• EXERCISE DESCRIPTION: Retype every entry precisely and keep each line whole.

• • • •

-- ==== Sys2Proof/Tests/Slice0.lean ====
section
/-! SUPPORT. The model's own tests, each of one step or one function on a small state with its expected result taken from
the spec, and the witnesses: for each statement with hypotheses, states and operands that meet them. -/

namespace Sys2Proof.Tests

-- The kernel evaluates each test before the next one is read: many at once exhaust the threads.
set_option Elab.async false

open Sys2Proof Sys2Proof.Machine

/-! ## Helpers -/

/-- The reset state with these answers lined up at the ports. -/
def portState (src : List SrcAnswer) (sink : List SinkAnswer) : State :=
  { State.reset with ports := { Ports.reset with srcAnswers := src, sinkAnswers := sink } }

/-- Answers that give these bytes. -/
def bytesOf (l : List Nat) : List SrcAnswer := l.map fun b => .byte (BitVec.ofNat 8 b)

/-- Answers that give these bytes and then this one. -/
def bytesThen (l : List Nat) (last : SrcAnswer) : List SrcAnswer := bytesOf l ++ [last]

/-- The codes of characters. -/
def ascii (l : List Char) : List Nat := l.map Char.toNat

/-- The window that has taken `hist` and holds the lookahead `la`. -/
def windowOf (hist la : List Nat) : Window :=
  { (hist.map (BitVec.ofNat 8)).foldl Window.advance Window.reset with
    la := (la.zipIdx).foldl (fun m c => m.write c.2 (BitVec.ofNat 8 c.1)) Memory.empty
    lacnt := BitVec.ofNat 6 la.length }

/-- A state in the middle of an encode or of unit commands: this window, the declared length, the bytes consumed. -/
def encodeState (hist la : List Nat) (len count : Nat) (src : List SrcAnswer) (sink : List SinkAnswer) : State :=
  { portState src sink with
    win := windowOf hist la, len := BitVec.ofNat 32 len, count := BitVec.ofNat 32 count, fsm := .searching }

/-- A state in the middle of a decode. -/
def decodeState (hist : List Nat) (len : Nat) (src : List SrcAnswer) (sink : List SinkAnswer) : State :=
  { portState src sink with
    win := windowOf hist [], len := BitVec.ofNat 32 len, count := BitVec.ofNat 32 hist.length, fsm := .reading,
    mode := .decode }

/-- The state with a full window: 4096 advances made, entry 0, the oldest, holding 0x11. -/
def fullState (sink : List SinkAnswer) : State :=
  { portState [] sink with win := { Window.reset with hist := ⟨[(0, 0x11)]⟩, wfill := 4096 } }

/-- The outcome is a next state with this property. -/
def leads (o : Host.Outcome State Fault Refusal) (p : State → Bool) : Bool :=
  match o with
  | .next t => p t
  | .fault _ => false
  | .refused _ => false

/-- The error the state is in, with its code. -/
def failedWith (e : ErrCode) (t : State) : Bool := decide (t.fsm = .failed) && decide (t.err = e)

/-- The bits of a code written as a number, for comparison with the codes the spec prints. -/
def codeBits (l : List Nat) : List Bool := l.map fun b => decide (b = 1)

theorem tablesOk_of_init {s : State} (ha : s.tabA = treeInit 314 10) (hb : s.tabB = treeInit 64 8) : s.tablesOk := by
  refine ⟨?_, ?_⟩
  · rw [ha]; exact wf_treeInit (by decide) (by decide) (by decide)
  · rw [hb]; exact wf_treeInit (by decide) (by decide) (by decide)

/-! ## Well-formedness refuses what has no encoding -/

theorem test_wf_refuses_wrbits_count_21 : (Instr.wrbits 21 0).wellFormed = false := by decide
theorem test_wf_refuses_rdbits_count_21 : (Instr.rdbits 21).wellFormed = false := by decide
theorem test_wf_refuses_match_length_2 : (Instr.matchCopy 2 1).wellFormed = false := by decide
theorem test_wf_refuses_match_length_61 : (Instr.matchCopy 61 1).wellFormed = false := by decide
theorem test_wf_refuses_match_distance_0 : (Instr.matchCopy 3 0).wellFormed = false := by decide
theorem test_wf_refuses_match_distance_4097 : (Instr.matchCopy 3 4097).wellFormed = false := by decide
theorem test_wf_accepts_the_limits : (Instr.wrbits 20 0xFFFFF).wellFormed = true ∧
    (Instr.matchCopy 60 4096).wellFormed = true := by decide

/-! ## Decoding: words written out from rule R120 and rule R123, field by field (OP 6 bits, T 1, CNT 5, IMM 20) -/

theorem test_decode_control :
    decode 0b00000000000000000000000000000000 = .ok .nop ∧ decode 0b00000100000000000000000000000000 = .ok .reset := by
  decide

theorem test_decode_transform :
    decode 0b00001000000000000000000000000000 = .ok .encode ∧ decode 0b00001100000000000000000000000000 = .ok .decode ∧
      decode 0b00010000000000000000000000000000 = .ok .encinit ∧
      decode 0b00010100000000000000000000000000 = .ok .encstep ∧
      decode 0b00011000000000000000000000000000 = .ok .decinit ∧
      decode 0b00011100000000000000000000000000 = .ok .decstep := by decide

/-- The word of `WRBITS 20, 0xABCDE` is 0x214ABCDE (V-B2). -/
theorem test_decode_bit_channel :
    decode 0b00100001010010101011110011011110 = .ok (.wrbits 20 0xABCDE) ∧
      decode 0b00100101010000000000000000000000 = .ok (.rdbits 20) ∧
      decode 0b00101000000000000000000000000000 = .ok .flush := by decide

theorem test_decode_window :
    decode 0b01000000000000000000000010101010 = .ok (.wadv 0xAA) ∧
      decode 0b01000100000000000001000000000000 = .ok (.byteat 4096) ∧
      decode 0b01001000000000000000000000000000 = .ok .lafill ∧
      decode 0b01001100000000000000000000000101 = .ok (.lapeek 5) ∧
      decode 0b01010000000000000000000000111100 = .ok (.lacons 60) ∧
      decode 0b01010100000000000000000000000000 = .ok .findm := by decide

theorem test_decode_tables :
    decode 0b01100000000000000000000100111010 = .ok (.encsym .a 314) ∧
      decode 0b01100110000000000000000000000000 = .ok (.decsym .b) ∧
      decode 0b01101010000000000000000000000101 = .ok (.bump .b 5) ∧
      decode 0b01101110000000000000000000000000 = .ok (.rebuild .b) ∧
      decode 0b01110000000000000000001001110010 = .ok (.rdnode .a 626) ∧
      decode 0b01110100000000000000000001000001 = .ok (.rdleaf .a 65) := by decide

/-- `LIT 'A'` from the initial tables is `111001101` (rule R315). -/
theorem test_decode_token_lit :
    decodeToken (treeInit 314 10) (treeInit 64 8) (codeBits [1, 1, 1, 0, 0, 1, 1, 0, 1]) = some (.lit 0x41, []) := by
  decide +kernel

/-- `MATCH 9, 1` from the initial tables is `10010010 000000 000000` (the codes of rule R145). -/
theorem test_decode_token_match :
    decodeToken (treeInit 314 10) (treeInit 64 8)
      (codeBits [1, 0, 0, 1, 0, 0, 1, 0, 0, 0, 0, 0, 0, 0, 0, 0, 0, 0, 0, 0, 1]) = some (.matchCopy 9 1, [true]) := by
  decide +kernel

/-- Each rejection by its name (rule R122, rule R124): V-X1, V-X4, V-B13, V-X3, V-B15, V-W7, V-B14. -/
theorem test_decode_rejects :
    decode 0x2C000000 = .error .reservedOpcode ∧ decode 0x58000000 = .error .reservedOpcode ∧
      decode 0x22000000 = .error .unusedField ∧ decode 0x00100000 = .error .unusedField ∧
      decode 0x24000001 = .error .unusedField ∧ decode 0x44002000 = .error .wideImmediate ∧
      decode 0x25500000 = .error .bitCount := by decide

theorem test_table_word : decodeTableWord 32 0x6A000005 = some (.bump .b 5) := by decide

• • • •

• YOUR SOLUTION:
-- ==== Sys2Proof/Tests/Slice0.lean ====
section
/-! SUPPORT. The model's own tests, each of one step or one function on a small state with its expected result taken from
the spec, and the witnesses: for each statement with hypotheses, states and operands that meet them. -/

namespace Sys2Proof.Tests

-- The kernel evaluates each test before the next one is read: many at once exhaust the threads.
set_option Elab.async false

open Sys2Proof Sys2Proof.Machine

/-! ## Helpers -/

/-- The reset state with these answers lined up at the ports. -/
def portState (src : List SrcAnswer) (sink : List SinkAnswer) : State :=
  { State.reset with ports := { Ports.reset with srcAnswers := src, sinkAnswers := sink } }

/-- Answers that give these bytes. -/
def bytesOf (l : List Nat) : List SrcAnswer := l.map fun b => .byte (BitVec.ofNat 8 b)

/-- Answers that give these bytes and then this one. -/
def bytesThen (l : List Nat) (last : SrcAnswer) : List SrcAnswer := bytesOf l ++ [last]

/-- The codes of characters. -/
def ascii (l : List Char) : List Nat := l.map Char.toNat

/-- The window that has taken `hist` and holds the lookahead `la`. -/
def windowOf (hist la : List Nat) : Window :=
  { (hist.map (BitVec.ofNat 8)).foldl Window.advance Window.reset with
    la := (la.zipIdx).foldl (fun m c => m.write c.2 (BitVec.ofNat 8 c.1)) Memory.empty
    lacnt := BitVec.ofNat 6 la.length }

/-- A state in the middle of an encode or of unit commands: this window, the declared length, the bytes consumed. -/
def encodeState (hist la : List Nat) (len count : Nat) (src : List SrcAnswer) (sink : List SinkAnswer) : State :=
  { portState src sink with
    win := windowOf hist la, len := BitVec.ofNat 32 len, count := BitVec.ofNat 32 count, fsm := .searching }

/-- A state in the middle of a decode. -/
def decodeState (hist : List Nat) (len : Nat) (src : List SrcAnswer) (sink : List SinkAnswer) : State :=
  { portState src sink with
    win := windowOf hist [], len := BitVec.ofNat 32 len, count := BitVec.ofNat 32 hist.length, fsm := .reading,
    mode := .decode }

/-- The state with a full window: 4096 advances made, entry 0, the oldest, holding 0x11. -/
def fullState (sink : List SinkAnswer) : State :=
  { portState [] sink with win := { Window.reset with hist := ⟨[(0, 0x11)]⟩, wfill := 4096 } }

/-- The outcome is a next state with this property. -/
def leads (o : Host.Outcome State Fault Refusal) (p : State → Bool) : Bool :=
  match o with
  | .next t => p t
  | .fault _ => false
  | .refused _ => false

/-- The error the state is in, with its code. -/
def failedWith (e : ErrCode) (t : State) : Bool := decide (t.fsm = .failed) && decide (t.err = e)

/-- The bits of a code written as a number, for comparison with the codes the spec prints. -/
def codeBits (l : List Nat) : List Bool := l.map fun b => decide (b = 1)

theorem tablesOk_of_init {s : State} (ha : s.tabA = treeInit 314 10) (hb : s.tabB = treeInit 64 8) : s.tablesOk := by
  refine ⟨?_, ?_⟩
  · rw [ha]; exact wf_treeInit (by decide) (by decide) (by decide)
  · rw [hb]; exact wf_treeInit (by decide) (by decide) (by decide)

/-! ## Well-formedness refuses what has no encoding -/

theorem test_wf_refuses_wrbits_count_21 : (Instr.wrbits 21 0).wellFormed = false := by decide
theorem test_wf_refuses_rdbits_count_21 : (Instr.rdbits 21).wellFormed = false := by decide
theorem test_wf_refuses_match_length_2 : (Instr.matchCopy 2 1).wellFormed = false := by decide
theorem test_wf_refuses_match_length_61 : (Instr.matchCopy 61 1).wellFormed = false := by decide
theorem test_wf_refuses_match_distance_0 : (Instr.matchCopy 3 0).wellFormed = false := by decide
theorem test_wf_refuses_match_distance_4097 : (Instr.matchCopy 3 4097).wellFormed = false := by decide
theorem test_wf_accepts_the_limits : (Instr.wrbits 20 0xFFFFF).wellFormed = true ∧
    (Instr.matchCopy 60 4096).wellFormed = true := by decide

/-! ## Decoding: words written out from rule R120 and rule R123, field by field (OP 6 bits, T 1, CNT 5, IMM 20) -/

theorem test_decode_control :
    decode 0b00000000000000000000000000000000 = .ok .nop ∧ decode 0b00000100000000000000000000000000 = .ok .reset := by
  decide

theorem test_decode_transform :
    decode 0b00001000000000000000000000000000 = .ok .encode ∧ decode 0b00001100000000000000000000000000 = .ok .decode ∧
      decode 0b00010000000000000000000000000000 = .ok .encinit ∧
      decode 0b00010100000000000000000000000000 = .ok .encstep ∧
      decode 0b00011000000000000000000000000000 = .ok .decinit ∧
      decode 0b00011100000000000000000000000000 = .ok .decstep := by decide

/-- The word of `WRBITS 20, 0xABCDE` is 0x214ABCDE (V-B2). -/
theorem test_decode_bit_channel :
    decode 0b00100001010010101011110011011110 = .ok (.wrbits 20 0xABCDE) ∧
      decode 0b00100101010000000000000000000000 = .ok (.rdbits 20) ∧
      decode 0b00101000000000000000000000000000 = .ok .flush := by decide

theorem test_decode_window :
    decode 0b01000000000000000000000010101010 = .ok (.wadv 0xAA) ∧
      decode 0b01000100000000000001000000000000 = .ok (.byteat 4096) ∧
      decode 0b01001000000000000000000000000000 = .ok .lafill ∧
      decode 0b01001100000000000000000000000101 = .ok (.lapeek 5) ∧
      decode 0b01010000000000000000000000111100 = .ok (.lacons 60) ∧
      decode 0b01010100000000000000000000000000 = .ok .findm := by decide

theorem test_decode_tables :
    decode 0b01100000000000000000000100111010 = .ok (.encsym .a 314) ∧
      decode 0b01100110000000000000000000000000 = .ok (.decsym .b) ∧
      decode 0b01101010000000000000000000000101 = .ok (.bump .b 5) ∧
      decode 0b01101110000000000000000000000000 = .ok (.rebuild .b) ∧
      decode 0b01110000000000000000001001110010 = .ok (.rdnode .a 626) ∧
      decode 0b01110100000000000000000001000001 = .ok (.rdleaf .a 65) := by decide

/-- `LIT 'A'` from the initial tables is `111001101` (rule R315). -/
theorem test_decode_token_lit :
    decodeToken (treeInit 314 10) (treeInit 64 8) (codeBits [1, 1, 1, 0, 0, 1, 1, 0, 1]) = some (.lit 0x41, []) := by
  decide +kernel

/-- `MATCH 9, 1` from the initial tables is `10010010 000000 000000` (the codes of rule R145). -/
theorem test_decode_token_match :
    decodeToken (treeInit 314 10) (treeInit 64 8)
      (codeBits [1, 0, 0, 1, 0, 0, 1, 0, 0, 0, 0, 0, 0, 0, 0, 0, 0, 0, 0, 0, 1]) = some (.matchCopy 9 1, [true]) := by
  decide +kernel

/-- Each rejection by its name (rule R122, rule R124): V-X1, V-X4, V-B13, V-X3, V-B15, V-W7, V-B14. -/
theorem test_decode_rejects :
    decode 0x2C000000 = .error .reservedOpcode ∧ decode 0x58000000 = .error .reservedOpcode ∧
      decode 0x22000000 = .error .unusedField ∧ decode 0x00100000 = .error .unusedField ∧
      decode 0x24000001 = .error .unusedField ∧ decode 0x44002000 = .error .wideImmediate ∧
      decode 0x25500000 = .error .bitCount := by decide

theorem test_table_word : decodeTableWord 32 0x6A000005 = some (.bump .b 5) := by decide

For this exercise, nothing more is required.